**What is required**
Below are the records; tally the lines that include "VecDesc" and report only the total.

[Collected data]
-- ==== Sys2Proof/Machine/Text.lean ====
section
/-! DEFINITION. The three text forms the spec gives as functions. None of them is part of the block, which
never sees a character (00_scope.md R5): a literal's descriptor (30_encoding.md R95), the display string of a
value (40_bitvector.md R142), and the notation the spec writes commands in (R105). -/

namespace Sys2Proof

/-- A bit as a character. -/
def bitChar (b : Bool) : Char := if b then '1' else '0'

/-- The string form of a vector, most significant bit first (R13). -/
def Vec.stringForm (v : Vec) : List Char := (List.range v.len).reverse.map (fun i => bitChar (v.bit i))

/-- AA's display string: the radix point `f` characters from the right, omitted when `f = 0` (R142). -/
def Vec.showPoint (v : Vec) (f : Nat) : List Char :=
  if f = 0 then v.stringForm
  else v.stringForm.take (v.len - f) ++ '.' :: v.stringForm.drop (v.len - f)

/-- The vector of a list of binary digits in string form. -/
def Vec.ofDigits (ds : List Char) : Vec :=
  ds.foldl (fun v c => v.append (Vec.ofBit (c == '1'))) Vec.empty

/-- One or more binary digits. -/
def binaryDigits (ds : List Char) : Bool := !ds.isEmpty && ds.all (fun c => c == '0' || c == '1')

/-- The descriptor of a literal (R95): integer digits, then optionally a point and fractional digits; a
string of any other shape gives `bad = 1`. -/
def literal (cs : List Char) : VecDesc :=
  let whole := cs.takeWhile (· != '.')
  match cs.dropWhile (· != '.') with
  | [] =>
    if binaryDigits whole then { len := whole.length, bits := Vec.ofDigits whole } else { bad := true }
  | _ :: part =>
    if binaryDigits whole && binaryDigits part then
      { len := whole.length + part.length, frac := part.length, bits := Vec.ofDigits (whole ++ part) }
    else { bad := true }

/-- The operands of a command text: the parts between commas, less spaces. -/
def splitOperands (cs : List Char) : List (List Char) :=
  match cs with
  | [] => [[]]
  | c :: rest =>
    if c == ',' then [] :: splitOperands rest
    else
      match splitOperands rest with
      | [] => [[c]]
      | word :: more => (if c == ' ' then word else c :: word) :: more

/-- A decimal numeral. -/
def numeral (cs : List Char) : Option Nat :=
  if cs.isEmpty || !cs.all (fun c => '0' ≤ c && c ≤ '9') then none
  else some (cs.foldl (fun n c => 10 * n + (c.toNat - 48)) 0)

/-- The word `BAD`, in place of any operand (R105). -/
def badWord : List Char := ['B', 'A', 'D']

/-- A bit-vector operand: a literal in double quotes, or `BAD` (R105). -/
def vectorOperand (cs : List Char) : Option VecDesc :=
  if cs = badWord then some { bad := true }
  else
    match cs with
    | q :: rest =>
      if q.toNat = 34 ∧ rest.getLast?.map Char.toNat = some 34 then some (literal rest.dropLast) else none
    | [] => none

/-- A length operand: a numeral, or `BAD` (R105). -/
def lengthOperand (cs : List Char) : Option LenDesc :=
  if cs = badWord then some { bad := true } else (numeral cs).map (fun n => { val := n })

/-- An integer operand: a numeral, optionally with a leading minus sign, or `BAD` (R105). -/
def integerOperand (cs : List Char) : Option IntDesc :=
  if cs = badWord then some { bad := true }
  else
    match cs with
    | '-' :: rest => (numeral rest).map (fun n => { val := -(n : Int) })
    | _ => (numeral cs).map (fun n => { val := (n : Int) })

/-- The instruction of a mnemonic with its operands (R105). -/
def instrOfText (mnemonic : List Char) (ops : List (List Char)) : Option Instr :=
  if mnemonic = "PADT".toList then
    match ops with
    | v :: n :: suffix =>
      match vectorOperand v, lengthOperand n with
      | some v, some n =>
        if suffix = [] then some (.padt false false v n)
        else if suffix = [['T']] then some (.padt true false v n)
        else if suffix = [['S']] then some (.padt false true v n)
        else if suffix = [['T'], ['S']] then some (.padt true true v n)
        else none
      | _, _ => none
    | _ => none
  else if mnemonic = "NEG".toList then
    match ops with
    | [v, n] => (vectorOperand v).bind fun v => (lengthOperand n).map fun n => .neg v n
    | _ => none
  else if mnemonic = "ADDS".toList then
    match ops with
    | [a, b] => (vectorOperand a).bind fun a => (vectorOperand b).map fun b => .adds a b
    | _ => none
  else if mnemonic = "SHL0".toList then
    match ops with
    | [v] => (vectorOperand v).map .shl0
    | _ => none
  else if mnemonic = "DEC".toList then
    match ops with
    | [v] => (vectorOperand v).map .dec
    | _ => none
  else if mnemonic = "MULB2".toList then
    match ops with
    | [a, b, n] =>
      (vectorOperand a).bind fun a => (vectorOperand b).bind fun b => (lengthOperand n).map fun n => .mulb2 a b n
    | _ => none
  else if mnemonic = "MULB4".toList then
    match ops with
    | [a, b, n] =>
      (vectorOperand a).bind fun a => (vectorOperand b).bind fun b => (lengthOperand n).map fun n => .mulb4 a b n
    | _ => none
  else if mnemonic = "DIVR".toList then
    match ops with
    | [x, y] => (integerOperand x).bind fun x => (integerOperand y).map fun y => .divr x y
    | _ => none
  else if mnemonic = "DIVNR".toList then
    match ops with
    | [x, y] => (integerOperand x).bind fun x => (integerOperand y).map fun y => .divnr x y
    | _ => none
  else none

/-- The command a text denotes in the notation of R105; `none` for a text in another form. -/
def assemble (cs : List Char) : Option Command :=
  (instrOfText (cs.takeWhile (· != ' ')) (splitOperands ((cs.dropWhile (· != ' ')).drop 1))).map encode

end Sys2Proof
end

**Reply to the task**
2